DIRECTIONS FOR THIS TASK
Copy the listing below line for line, starting at its first line and ending with the line that has "open Sys2Proof Sys2Proof.Machine" in it. Add nothing.
*** Block opens ***
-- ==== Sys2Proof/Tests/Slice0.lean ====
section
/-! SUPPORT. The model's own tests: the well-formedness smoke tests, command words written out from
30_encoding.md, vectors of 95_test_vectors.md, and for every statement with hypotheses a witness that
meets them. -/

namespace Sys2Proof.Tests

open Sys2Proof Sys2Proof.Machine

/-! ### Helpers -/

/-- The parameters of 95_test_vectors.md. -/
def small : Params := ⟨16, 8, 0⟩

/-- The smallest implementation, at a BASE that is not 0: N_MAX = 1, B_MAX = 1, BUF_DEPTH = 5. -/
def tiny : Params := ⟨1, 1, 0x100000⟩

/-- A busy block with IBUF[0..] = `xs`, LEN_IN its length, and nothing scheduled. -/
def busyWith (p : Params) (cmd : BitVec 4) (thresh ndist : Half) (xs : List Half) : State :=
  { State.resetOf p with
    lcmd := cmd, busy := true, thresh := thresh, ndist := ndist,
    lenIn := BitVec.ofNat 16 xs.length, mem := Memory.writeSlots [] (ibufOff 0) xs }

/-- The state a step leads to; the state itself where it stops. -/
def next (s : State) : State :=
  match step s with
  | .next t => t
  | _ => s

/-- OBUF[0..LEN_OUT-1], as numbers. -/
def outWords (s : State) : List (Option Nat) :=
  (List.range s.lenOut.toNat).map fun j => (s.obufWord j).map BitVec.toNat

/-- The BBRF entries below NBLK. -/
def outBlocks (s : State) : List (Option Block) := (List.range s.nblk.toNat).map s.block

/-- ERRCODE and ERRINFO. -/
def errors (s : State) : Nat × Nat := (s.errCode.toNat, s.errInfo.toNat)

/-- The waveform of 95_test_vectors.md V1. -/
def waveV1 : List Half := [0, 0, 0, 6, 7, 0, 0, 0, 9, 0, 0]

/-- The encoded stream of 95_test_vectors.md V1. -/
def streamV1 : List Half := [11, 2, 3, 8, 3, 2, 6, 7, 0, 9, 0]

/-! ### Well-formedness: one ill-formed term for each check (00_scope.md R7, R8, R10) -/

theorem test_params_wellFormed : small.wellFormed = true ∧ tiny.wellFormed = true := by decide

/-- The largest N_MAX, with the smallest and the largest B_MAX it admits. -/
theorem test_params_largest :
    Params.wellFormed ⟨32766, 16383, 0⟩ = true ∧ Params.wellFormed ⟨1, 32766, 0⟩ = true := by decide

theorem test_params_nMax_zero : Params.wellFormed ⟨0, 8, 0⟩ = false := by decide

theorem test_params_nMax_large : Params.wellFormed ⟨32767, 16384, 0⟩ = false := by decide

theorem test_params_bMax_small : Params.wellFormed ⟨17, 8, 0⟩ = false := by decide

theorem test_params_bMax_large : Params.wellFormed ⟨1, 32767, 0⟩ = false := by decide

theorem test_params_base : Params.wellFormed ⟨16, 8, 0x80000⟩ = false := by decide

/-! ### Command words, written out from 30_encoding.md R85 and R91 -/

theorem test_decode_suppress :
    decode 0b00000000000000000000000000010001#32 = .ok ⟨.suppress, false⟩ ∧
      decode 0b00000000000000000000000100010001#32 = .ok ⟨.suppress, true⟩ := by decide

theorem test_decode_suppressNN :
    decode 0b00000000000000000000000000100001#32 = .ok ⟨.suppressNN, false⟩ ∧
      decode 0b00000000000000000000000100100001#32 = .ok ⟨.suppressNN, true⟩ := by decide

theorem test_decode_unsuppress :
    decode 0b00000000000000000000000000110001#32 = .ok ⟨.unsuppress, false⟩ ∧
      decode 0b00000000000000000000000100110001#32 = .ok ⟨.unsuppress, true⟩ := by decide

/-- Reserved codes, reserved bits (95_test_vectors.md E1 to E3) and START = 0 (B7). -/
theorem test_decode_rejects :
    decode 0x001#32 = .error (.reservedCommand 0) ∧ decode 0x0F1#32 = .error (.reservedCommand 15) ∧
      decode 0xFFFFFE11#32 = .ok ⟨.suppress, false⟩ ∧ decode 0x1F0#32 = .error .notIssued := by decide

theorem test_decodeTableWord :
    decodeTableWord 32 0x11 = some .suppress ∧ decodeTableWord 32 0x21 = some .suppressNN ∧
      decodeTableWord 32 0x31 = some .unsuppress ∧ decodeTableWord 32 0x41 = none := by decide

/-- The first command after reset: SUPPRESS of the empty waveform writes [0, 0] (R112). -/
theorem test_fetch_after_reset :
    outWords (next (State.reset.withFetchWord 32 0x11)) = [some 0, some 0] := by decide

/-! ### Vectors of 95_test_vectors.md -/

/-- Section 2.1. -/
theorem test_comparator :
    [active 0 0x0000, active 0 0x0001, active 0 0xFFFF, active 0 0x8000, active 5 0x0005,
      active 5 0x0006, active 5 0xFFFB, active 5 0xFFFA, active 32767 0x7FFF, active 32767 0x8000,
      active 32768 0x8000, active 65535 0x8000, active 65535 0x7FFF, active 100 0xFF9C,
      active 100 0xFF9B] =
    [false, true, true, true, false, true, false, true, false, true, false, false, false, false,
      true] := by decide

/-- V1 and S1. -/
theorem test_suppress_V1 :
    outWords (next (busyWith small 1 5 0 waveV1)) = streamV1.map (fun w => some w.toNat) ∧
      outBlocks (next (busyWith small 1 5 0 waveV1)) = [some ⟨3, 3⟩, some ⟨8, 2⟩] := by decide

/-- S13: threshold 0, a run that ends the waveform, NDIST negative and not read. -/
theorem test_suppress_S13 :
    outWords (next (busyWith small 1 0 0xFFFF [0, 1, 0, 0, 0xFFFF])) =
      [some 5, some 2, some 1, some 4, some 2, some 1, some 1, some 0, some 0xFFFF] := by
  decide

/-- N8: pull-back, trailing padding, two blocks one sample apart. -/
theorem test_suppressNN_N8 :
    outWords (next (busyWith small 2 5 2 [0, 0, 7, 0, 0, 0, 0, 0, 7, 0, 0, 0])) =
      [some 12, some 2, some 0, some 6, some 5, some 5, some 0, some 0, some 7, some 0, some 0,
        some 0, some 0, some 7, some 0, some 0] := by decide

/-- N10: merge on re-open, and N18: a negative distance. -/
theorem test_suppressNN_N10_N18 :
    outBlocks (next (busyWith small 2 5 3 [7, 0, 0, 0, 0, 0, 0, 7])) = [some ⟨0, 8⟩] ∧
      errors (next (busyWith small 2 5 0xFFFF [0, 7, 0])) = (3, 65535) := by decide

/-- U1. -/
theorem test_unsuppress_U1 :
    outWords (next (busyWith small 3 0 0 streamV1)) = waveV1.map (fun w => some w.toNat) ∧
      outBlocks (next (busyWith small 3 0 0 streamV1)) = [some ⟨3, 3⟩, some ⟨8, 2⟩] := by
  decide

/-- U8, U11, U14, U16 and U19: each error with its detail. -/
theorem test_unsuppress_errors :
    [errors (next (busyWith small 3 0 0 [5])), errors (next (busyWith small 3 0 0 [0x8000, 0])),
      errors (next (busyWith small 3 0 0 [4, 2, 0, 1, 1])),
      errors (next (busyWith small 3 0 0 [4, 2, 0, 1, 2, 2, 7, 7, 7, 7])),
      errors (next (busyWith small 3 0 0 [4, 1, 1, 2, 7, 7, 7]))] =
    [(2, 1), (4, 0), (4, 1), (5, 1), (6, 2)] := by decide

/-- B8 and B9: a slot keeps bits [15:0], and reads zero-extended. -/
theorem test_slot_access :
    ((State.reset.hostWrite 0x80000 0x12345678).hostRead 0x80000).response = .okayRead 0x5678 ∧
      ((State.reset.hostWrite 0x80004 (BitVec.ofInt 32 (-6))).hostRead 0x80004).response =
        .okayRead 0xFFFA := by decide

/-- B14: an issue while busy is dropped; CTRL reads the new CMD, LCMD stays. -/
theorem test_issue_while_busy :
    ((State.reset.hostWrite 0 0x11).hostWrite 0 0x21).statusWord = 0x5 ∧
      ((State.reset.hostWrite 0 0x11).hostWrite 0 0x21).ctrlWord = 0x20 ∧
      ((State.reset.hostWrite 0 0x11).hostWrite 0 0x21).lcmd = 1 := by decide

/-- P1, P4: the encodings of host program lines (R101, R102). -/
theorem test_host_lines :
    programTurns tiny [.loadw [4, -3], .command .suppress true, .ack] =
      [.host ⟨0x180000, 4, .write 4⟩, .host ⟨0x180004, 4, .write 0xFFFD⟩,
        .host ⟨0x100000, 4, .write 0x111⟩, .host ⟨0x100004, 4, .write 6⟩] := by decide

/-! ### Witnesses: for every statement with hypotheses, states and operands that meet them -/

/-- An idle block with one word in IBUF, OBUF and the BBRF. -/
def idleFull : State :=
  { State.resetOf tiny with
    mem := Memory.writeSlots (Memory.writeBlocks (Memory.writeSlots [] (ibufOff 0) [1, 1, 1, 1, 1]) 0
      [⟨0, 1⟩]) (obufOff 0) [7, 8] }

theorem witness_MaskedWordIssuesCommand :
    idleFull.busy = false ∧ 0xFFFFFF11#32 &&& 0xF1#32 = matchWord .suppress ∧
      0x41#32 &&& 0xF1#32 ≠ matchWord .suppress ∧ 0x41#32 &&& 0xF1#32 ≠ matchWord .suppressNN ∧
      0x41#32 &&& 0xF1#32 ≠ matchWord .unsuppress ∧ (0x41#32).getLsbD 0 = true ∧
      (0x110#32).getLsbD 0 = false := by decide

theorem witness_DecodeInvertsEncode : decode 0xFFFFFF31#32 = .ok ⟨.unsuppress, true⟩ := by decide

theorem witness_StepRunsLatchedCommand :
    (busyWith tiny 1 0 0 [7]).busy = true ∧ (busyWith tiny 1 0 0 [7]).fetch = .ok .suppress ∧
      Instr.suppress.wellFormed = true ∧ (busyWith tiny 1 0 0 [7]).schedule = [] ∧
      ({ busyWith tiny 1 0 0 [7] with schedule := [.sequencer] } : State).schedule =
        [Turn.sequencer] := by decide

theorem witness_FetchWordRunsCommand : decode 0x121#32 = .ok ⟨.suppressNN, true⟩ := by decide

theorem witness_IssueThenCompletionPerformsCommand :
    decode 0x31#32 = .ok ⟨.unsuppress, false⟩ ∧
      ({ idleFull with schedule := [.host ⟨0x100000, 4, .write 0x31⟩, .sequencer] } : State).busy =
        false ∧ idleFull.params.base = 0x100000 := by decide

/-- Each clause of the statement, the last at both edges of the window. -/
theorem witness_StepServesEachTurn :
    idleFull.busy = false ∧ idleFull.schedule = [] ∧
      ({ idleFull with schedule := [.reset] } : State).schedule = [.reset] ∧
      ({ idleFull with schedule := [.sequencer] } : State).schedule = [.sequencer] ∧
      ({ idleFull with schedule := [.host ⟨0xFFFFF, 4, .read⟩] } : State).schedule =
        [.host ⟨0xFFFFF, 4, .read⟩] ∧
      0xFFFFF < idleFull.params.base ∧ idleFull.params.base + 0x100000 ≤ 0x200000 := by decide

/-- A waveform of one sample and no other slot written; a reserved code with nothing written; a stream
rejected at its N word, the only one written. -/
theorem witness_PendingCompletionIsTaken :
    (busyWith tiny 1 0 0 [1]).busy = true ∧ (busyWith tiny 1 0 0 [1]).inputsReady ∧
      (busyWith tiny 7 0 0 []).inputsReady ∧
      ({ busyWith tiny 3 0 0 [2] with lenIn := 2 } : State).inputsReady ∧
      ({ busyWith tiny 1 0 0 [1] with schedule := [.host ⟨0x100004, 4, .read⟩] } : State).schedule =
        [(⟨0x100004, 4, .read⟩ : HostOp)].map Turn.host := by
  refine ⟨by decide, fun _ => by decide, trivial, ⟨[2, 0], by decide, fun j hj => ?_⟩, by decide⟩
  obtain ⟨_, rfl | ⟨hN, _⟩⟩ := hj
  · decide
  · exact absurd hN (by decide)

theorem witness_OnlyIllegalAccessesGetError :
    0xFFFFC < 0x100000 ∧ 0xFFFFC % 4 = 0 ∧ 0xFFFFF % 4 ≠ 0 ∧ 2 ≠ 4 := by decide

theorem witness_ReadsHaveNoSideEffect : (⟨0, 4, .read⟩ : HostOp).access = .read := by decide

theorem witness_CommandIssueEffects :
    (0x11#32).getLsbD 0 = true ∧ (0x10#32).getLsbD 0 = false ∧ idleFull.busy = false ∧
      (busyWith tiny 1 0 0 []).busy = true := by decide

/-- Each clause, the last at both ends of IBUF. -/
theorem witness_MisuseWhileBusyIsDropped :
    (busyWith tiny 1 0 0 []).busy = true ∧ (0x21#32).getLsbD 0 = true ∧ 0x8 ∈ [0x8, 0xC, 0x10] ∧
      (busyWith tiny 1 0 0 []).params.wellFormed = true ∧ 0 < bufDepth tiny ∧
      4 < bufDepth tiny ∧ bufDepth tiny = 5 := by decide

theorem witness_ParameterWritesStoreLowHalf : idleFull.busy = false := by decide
*** Block closes ***
RESPONSE AREA
-- ==== Sys2Proof/Tests/Slice0.lean ====
section
/-! SUPPORT. The model's own tests: the well-formedness smoke tests, command words written out from
30_encoding.md, vectors of 95_test_vectors.md, and for every statement with hypotheses a witness that
meets them. -/

namespace Sys2Proof.Tests

open Sys2Proof Sys2Proof.Machine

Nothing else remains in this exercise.